[Start of Attachment]

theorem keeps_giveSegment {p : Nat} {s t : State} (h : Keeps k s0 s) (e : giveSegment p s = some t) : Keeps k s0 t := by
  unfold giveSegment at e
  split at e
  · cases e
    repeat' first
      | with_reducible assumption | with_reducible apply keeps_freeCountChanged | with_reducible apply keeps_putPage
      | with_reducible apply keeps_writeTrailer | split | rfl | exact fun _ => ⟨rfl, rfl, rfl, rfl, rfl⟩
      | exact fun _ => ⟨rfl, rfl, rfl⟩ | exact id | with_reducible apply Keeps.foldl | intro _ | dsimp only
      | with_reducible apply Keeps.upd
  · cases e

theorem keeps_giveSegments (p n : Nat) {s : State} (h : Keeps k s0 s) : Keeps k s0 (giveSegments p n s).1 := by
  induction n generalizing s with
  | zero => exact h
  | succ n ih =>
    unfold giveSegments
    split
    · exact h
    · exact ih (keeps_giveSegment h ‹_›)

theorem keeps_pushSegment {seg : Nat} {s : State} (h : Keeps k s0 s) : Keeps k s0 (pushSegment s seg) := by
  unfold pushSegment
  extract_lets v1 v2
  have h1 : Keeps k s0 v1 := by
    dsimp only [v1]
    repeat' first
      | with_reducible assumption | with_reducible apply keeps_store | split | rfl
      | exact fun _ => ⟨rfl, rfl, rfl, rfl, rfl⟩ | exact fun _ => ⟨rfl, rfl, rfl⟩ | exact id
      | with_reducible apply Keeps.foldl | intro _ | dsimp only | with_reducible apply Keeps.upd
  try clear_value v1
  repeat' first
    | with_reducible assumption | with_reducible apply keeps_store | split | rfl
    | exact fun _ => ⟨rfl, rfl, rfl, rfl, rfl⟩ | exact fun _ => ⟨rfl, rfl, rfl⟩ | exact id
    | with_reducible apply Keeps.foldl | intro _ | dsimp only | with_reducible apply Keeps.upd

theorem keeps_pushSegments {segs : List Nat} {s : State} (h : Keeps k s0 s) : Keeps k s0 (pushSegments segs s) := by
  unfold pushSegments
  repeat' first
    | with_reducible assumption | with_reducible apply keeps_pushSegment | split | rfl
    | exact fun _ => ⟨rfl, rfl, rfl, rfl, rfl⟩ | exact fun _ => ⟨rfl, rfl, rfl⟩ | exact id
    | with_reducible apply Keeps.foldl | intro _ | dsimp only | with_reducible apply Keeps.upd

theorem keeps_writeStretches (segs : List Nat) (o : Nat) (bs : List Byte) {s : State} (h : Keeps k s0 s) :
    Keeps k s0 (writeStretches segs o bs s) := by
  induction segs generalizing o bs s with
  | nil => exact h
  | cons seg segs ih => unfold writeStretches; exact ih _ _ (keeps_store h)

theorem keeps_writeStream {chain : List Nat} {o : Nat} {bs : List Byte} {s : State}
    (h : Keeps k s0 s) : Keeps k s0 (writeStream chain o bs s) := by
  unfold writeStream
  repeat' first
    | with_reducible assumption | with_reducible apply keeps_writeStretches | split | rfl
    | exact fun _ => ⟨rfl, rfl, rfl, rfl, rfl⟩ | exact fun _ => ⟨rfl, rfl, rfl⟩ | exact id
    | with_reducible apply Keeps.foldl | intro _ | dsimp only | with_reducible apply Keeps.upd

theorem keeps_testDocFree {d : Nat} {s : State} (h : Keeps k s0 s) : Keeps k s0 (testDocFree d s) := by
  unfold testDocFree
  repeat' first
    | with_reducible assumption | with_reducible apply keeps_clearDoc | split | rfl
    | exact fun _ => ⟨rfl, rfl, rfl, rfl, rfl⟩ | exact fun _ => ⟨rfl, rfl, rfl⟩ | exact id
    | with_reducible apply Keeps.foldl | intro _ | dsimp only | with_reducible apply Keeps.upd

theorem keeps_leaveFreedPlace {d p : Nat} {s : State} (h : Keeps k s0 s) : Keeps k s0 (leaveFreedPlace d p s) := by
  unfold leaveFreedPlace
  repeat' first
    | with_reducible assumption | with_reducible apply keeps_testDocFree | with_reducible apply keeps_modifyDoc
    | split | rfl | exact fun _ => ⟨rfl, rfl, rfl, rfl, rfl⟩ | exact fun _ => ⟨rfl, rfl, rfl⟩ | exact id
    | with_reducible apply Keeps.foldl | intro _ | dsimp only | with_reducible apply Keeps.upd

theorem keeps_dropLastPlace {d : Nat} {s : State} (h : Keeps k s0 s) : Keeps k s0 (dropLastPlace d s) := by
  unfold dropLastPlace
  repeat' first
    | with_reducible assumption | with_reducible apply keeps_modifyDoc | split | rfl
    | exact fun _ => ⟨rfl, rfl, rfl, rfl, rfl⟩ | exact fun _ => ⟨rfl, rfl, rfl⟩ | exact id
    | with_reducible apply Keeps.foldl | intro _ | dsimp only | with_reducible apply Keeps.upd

[End of Attachment]
[Start of Attachment]

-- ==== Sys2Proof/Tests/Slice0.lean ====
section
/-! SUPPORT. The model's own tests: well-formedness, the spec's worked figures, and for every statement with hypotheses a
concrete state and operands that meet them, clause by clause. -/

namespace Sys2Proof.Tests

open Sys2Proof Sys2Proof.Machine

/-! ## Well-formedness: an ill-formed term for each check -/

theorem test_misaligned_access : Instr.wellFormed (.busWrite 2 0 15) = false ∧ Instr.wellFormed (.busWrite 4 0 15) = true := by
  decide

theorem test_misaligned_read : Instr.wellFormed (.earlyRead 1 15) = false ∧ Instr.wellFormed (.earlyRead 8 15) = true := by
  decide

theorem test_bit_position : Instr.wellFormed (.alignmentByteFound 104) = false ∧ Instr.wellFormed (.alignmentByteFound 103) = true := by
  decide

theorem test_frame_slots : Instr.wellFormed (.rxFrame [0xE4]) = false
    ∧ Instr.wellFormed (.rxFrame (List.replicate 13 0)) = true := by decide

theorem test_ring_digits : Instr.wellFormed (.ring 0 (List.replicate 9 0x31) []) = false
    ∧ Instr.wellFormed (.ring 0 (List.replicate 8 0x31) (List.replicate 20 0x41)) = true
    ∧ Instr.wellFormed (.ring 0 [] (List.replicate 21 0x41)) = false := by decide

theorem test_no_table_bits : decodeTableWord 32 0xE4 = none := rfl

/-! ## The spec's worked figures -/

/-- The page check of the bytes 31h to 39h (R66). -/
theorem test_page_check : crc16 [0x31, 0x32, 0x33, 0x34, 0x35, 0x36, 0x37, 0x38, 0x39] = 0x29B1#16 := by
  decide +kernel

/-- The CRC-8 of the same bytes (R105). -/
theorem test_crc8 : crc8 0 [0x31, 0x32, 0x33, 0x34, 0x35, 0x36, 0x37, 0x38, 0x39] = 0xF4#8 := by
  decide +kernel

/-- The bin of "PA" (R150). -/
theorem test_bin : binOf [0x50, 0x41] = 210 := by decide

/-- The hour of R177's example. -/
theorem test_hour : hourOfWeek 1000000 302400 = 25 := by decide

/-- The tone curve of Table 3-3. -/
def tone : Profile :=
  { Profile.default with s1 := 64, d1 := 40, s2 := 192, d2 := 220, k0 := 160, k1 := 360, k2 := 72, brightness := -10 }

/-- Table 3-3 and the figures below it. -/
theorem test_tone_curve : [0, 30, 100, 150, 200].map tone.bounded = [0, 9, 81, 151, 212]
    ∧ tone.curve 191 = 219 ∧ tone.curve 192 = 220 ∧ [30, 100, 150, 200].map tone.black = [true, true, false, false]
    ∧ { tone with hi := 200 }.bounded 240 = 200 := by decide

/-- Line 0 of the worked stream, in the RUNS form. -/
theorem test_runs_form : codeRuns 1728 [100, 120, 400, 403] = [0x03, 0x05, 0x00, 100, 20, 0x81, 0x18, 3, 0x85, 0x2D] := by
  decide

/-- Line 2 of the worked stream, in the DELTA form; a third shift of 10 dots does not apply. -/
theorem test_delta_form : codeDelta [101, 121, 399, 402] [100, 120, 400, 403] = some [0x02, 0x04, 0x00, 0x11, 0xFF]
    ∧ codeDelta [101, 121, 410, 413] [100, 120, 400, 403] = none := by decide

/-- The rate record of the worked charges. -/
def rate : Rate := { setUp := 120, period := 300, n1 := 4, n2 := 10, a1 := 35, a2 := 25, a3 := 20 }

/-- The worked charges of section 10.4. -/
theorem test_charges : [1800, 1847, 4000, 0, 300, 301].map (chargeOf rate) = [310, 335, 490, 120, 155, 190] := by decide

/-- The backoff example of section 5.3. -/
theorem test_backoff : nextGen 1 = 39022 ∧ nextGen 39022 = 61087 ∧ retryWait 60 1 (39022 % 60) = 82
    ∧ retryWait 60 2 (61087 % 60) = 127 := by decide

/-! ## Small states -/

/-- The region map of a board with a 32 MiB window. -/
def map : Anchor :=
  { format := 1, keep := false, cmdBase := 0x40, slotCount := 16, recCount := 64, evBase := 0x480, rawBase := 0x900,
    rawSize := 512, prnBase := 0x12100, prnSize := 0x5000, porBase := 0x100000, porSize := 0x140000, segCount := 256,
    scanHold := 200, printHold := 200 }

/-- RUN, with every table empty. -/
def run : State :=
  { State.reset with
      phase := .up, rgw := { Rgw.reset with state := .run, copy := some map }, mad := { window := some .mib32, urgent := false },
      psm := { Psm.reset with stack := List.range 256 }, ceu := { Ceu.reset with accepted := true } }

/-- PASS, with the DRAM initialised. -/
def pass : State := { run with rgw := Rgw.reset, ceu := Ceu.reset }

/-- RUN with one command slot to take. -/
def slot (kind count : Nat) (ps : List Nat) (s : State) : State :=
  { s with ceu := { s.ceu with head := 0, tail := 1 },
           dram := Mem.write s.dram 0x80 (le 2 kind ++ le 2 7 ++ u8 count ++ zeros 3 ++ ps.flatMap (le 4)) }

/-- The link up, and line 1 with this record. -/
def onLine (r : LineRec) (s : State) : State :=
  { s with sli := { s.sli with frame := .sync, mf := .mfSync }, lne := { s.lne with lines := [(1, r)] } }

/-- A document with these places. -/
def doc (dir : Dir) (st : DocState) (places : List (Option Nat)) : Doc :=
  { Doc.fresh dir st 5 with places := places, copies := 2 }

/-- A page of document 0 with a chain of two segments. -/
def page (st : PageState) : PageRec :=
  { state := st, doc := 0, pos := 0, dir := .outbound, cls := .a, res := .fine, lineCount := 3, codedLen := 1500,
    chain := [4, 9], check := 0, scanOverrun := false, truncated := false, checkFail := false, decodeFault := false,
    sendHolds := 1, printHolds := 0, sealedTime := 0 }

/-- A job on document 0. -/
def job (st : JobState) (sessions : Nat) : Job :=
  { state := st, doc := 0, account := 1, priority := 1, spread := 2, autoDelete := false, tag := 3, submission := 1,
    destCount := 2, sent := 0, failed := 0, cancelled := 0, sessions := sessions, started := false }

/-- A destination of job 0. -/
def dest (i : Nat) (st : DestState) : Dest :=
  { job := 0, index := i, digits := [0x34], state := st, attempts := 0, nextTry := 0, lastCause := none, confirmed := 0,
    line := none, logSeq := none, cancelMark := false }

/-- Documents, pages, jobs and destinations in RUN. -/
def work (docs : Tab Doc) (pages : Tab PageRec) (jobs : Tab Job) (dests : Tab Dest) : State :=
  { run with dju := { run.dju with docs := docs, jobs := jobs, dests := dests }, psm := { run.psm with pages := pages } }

[End of Attachment]

▶ Your objective: Given the records above, restate word for word only the lines starting at the one with "theorem test_ring_digits : Instr.wellFormed" and ending at the one with "theorem test_hour : hourOfWeek".

▶ Solution to the exercise:
theorem test_ring_digits : Instr.wellFormed (.ring 0 (List.replicate 9 0x31) []) = false
    ∧ Instr.wellFormed (.ring 0 (List.replicate 8 0x31) (List.replicate 20 0x41)) = true
    ∧ Instr.wellFormed (.ring 0 [] (List.replicate 21 0x41)) = false := by decide

theorem test_no_table_bits : decodeTableWord 32 0xE4 = none := rfl

/-! ## The spec's worked figures -/

/-- The page check of the bytes 31h to 39h (R66). -/
theorem test_page_check : crc16 [0x31, 0x32, 0x33, 0x34, 0x35, 0x36, 0x37, 0x38, 0x39] = 0x29B1#16 := by
  decide +kernel

/-- The CRC-8 of the same bytes (R105). -/
theorem test_crc8 : crc8 0 [0x31, 0x32, 0x33, 0x34, 0x35, 0x36, 0x37, 0x38, 0x39] = 0xF4#8 := by
  decide +kernel

/-- The bin of "PA" (R150). -/
theorem test_bin : binOf [0x50, 0x41] = 210 := by decide

/-- The hour of R177's example. -/
theorem test_hour : hourOfWeek 1000000 302400 = 25 := by decide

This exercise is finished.